• **WHAT YOU NEED TO DO**
Output, without any change, the listing below from its opening line up to and including the line with "is seen from".
»»
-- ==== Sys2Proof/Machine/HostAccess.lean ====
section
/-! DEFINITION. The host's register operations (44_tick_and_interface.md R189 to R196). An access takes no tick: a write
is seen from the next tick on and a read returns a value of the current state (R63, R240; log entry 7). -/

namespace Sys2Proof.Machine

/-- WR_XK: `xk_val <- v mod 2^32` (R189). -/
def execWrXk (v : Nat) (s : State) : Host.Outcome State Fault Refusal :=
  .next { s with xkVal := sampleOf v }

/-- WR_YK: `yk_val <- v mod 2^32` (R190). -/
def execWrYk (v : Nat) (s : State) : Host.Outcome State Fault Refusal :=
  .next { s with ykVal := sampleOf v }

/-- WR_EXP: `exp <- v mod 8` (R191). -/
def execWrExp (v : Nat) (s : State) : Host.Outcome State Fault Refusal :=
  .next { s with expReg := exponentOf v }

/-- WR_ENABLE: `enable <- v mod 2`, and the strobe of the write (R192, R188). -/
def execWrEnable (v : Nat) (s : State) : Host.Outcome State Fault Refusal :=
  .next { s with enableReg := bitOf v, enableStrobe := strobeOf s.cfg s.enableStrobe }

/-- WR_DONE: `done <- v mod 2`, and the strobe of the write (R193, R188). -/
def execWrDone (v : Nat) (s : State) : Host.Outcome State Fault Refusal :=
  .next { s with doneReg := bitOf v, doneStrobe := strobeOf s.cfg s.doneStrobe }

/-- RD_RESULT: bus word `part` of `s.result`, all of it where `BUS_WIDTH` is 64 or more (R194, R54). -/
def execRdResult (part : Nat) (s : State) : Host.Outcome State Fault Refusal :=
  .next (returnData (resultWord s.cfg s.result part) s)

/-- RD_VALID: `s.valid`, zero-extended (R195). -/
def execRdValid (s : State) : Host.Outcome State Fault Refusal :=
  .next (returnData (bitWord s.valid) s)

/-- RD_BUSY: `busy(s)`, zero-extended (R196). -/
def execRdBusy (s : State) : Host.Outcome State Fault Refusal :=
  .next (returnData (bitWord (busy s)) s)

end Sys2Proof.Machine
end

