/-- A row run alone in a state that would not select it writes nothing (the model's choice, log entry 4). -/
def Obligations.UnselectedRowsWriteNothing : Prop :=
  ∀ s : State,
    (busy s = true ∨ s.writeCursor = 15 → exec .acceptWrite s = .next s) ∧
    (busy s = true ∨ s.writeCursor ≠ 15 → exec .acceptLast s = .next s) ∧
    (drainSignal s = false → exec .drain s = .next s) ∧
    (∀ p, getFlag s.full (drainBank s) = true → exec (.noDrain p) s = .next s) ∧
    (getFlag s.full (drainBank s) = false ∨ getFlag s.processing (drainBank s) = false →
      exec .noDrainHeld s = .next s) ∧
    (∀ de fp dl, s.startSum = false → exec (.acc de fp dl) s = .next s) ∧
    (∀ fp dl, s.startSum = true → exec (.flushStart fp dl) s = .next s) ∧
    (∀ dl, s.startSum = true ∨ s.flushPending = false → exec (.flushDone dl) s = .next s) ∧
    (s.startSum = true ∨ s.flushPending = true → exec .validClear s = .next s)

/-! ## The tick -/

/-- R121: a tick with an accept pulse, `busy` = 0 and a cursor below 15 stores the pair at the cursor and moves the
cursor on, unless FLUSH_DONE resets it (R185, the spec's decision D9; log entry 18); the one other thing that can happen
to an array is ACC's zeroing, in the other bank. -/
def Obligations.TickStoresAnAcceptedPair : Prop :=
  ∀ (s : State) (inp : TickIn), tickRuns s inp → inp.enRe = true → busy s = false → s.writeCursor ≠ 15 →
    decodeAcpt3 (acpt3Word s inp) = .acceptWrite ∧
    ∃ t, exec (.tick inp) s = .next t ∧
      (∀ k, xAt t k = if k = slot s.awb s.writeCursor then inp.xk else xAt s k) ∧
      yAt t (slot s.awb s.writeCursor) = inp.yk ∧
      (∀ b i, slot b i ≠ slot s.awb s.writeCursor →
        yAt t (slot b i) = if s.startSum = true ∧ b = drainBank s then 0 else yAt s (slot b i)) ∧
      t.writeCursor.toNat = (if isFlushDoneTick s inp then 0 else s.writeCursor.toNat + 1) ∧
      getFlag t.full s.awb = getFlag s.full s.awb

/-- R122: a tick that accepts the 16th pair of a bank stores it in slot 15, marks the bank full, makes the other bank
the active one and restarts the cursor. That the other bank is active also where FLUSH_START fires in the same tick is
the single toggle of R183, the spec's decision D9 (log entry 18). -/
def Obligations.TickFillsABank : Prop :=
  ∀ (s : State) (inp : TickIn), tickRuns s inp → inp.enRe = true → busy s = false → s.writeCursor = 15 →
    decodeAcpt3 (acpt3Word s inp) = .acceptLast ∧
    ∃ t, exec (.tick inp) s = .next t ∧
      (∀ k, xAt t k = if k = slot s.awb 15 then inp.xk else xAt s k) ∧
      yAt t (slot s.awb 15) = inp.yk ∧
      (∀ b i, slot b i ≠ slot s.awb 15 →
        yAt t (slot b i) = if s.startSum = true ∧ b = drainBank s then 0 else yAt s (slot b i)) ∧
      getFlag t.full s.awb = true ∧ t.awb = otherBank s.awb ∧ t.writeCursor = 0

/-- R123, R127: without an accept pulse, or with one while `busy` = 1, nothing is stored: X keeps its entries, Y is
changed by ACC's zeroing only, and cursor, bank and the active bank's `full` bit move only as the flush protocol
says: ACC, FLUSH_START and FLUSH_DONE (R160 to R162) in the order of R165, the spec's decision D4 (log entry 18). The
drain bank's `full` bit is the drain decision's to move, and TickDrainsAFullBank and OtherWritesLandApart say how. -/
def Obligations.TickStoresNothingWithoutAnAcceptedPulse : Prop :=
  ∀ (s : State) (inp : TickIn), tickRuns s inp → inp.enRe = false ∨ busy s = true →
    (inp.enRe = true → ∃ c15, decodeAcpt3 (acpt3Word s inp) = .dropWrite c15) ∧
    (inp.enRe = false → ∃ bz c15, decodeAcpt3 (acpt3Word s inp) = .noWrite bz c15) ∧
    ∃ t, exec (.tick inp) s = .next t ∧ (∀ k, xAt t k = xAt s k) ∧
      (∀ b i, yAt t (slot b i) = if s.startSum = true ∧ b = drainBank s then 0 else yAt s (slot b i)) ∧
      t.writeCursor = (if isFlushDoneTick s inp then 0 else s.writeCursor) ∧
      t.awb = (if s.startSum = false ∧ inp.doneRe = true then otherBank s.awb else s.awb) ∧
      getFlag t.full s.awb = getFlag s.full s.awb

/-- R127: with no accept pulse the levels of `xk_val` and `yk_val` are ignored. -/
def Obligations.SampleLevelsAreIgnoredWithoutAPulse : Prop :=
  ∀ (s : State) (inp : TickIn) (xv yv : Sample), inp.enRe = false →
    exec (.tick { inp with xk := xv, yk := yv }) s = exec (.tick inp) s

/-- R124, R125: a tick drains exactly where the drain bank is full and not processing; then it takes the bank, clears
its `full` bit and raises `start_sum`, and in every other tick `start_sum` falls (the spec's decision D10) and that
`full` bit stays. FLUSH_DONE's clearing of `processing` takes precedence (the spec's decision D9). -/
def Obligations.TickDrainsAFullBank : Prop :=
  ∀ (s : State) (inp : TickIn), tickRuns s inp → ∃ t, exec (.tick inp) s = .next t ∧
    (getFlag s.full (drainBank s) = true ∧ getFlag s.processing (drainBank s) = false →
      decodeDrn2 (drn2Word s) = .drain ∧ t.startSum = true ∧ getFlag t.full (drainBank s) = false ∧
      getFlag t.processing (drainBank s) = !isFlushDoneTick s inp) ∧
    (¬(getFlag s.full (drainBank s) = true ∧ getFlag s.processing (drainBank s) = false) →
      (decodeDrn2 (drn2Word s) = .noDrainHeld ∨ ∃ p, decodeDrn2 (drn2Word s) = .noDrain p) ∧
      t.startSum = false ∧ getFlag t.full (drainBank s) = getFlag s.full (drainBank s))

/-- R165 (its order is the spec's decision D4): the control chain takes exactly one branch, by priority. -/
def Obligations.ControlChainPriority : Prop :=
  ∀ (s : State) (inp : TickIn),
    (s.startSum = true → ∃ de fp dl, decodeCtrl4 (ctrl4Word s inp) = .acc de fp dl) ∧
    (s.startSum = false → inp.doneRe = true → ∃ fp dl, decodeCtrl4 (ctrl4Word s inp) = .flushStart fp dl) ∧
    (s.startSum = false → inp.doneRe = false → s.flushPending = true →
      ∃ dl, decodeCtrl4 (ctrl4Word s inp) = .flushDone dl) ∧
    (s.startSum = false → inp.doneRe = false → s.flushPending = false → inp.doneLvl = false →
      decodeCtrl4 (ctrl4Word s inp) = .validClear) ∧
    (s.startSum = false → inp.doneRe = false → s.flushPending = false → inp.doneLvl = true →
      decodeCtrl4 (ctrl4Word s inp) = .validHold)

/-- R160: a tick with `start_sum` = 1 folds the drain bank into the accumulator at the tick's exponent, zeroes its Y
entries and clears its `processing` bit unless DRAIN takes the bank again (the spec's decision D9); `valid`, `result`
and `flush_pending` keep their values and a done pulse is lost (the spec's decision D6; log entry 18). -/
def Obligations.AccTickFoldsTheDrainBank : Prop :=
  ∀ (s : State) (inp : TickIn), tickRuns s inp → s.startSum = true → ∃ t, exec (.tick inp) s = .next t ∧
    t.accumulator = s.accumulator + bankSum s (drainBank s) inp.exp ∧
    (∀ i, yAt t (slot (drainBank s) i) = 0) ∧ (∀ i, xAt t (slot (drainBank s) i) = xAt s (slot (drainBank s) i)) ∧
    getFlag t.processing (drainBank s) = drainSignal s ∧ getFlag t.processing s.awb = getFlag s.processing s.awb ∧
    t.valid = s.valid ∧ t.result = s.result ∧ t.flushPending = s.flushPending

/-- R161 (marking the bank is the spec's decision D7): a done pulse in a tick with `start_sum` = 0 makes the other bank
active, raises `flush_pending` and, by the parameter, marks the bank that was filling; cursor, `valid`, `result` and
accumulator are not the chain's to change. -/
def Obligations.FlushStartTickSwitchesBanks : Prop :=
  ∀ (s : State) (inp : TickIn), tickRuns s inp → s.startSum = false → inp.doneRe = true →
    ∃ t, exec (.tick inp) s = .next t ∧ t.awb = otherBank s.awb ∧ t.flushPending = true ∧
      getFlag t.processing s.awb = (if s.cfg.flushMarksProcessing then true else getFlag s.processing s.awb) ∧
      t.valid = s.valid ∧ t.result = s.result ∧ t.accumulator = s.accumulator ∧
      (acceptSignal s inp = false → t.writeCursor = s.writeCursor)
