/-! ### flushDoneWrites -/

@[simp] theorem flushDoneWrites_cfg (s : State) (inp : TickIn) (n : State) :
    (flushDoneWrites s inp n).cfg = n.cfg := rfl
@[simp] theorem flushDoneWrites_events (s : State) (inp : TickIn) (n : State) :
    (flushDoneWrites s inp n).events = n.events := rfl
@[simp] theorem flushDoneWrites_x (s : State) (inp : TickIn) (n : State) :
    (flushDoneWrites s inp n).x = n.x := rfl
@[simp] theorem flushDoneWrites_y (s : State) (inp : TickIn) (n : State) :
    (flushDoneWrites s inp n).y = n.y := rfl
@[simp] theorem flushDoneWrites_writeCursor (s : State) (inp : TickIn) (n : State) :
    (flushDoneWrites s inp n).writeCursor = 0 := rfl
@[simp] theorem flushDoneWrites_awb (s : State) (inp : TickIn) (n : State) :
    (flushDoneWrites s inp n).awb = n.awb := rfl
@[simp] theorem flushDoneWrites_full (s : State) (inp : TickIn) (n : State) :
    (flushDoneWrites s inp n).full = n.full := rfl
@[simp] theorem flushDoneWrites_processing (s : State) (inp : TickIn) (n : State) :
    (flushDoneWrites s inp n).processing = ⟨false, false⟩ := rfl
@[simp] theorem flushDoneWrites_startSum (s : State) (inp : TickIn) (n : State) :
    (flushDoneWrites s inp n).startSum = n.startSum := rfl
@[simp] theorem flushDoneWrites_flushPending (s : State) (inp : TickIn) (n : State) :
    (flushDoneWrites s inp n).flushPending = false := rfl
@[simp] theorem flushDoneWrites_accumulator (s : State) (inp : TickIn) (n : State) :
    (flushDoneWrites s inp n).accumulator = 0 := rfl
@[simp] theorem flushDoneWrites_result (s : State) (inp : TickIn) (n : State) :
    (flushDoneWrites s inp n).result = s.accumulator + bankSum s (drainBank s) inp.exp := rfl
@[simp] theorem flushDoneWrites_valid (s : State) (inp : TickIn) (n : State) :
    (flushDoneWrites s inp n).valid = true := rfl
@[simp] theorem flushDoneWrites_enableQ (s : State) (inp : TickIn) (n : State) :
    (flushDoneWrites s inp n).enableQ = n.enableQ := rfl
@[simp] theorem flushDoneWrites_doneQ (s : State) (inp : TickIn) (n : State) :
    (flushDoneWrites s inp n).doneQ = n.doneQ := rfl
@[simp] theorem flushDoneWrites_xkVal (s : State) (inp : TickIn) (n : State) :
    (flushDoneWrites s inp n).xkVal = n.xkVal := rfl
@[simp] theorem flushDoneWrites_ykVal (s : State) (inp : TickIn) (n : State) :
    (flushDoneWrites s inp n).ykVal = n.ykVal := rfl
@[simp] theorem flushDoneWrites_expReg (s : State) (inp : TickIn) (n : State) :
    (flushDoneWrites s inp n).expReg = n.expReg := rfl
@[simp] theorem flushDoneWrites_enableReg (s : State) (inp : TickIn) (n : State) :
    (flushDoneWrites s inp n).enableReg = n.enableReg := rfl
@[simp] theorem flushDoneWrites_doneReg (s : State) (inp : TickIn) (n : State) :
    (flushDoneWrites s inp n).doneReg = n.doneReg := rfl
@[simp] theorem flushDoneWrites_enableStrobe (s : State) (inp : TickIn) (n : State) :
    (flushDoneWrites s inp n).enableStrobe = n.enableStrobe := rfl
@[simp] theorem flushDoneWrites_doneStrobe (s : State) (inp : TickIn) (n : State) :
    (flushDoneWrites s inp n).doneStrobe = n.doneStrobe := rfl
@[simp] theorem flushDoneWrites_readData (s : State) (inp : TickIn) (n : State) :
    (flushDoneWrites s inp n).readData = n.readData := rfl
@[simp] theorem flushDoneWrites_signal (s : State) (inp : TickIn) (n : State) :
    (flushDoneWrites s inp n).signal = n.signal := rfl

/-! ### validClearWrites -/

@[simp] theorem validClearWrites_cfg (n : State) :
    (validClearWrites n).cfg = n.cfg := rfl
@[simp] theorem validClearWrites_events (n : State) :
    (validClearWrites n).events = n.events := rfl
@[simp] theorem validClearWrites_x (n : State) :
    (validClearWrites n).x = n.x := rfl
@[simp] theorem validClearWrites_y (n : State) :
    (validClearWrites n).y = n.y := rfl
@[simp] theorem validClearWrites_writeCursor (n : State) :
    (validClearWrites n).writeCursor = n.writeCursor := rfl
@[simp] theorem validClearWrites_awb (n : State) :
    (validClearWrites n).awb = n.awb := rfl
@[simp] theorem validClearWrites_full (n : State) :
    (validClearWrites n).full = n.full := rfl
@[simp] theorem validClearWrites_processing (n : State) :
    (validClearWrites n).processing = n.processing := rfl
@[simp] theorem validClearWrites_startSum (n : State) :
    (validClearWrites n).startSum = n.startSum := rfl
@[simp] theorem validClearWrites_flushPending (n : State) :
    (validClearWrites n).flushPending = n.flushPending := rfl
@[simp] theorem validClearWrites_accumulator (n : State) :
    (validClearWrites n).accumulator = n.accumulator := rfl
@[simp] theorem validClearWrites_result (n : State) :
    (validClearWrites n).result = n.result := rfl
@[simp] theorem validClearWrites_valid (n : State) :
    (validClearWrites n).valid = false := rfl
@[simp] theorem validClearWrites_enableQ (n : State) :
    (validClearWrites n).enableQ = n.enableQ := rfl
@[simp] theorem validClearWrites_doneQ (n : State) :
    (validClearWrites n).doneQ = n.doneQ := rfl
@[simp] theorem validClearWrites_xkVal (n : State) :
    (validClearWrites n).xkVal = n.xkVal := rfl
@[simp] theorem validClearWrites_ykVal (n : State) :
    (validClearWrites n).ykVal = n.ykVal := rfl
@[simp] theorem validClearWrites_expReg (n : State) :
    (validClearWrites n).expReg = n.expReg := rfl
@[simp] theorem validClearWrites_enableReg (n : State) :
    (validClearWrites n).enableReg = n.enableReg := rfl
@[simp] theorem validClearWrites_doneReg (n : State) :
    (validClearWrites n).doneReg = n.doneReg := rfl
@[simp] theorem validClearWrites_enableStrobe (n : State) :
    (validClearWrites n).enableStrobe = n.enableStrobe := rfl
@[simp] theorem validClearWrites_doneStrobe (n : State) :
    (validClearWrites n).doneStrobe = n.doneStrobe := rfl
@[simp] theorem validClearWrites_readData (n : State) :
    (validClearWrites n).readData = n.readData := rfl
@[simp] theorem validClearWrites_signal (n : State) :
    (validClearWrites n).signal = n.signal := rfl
««
• **EXERCISE RESULT**
-- ==== Sys2Proof/Machine/HostAccess.lean ====
section
/-! DEFINITION. The host's register operations (44_tick_and_interface.md R189 to R196). An access takes no tick: a write
is seen from the next tick on and a read returns a value of the current state (R63, R240; log entry 7). -/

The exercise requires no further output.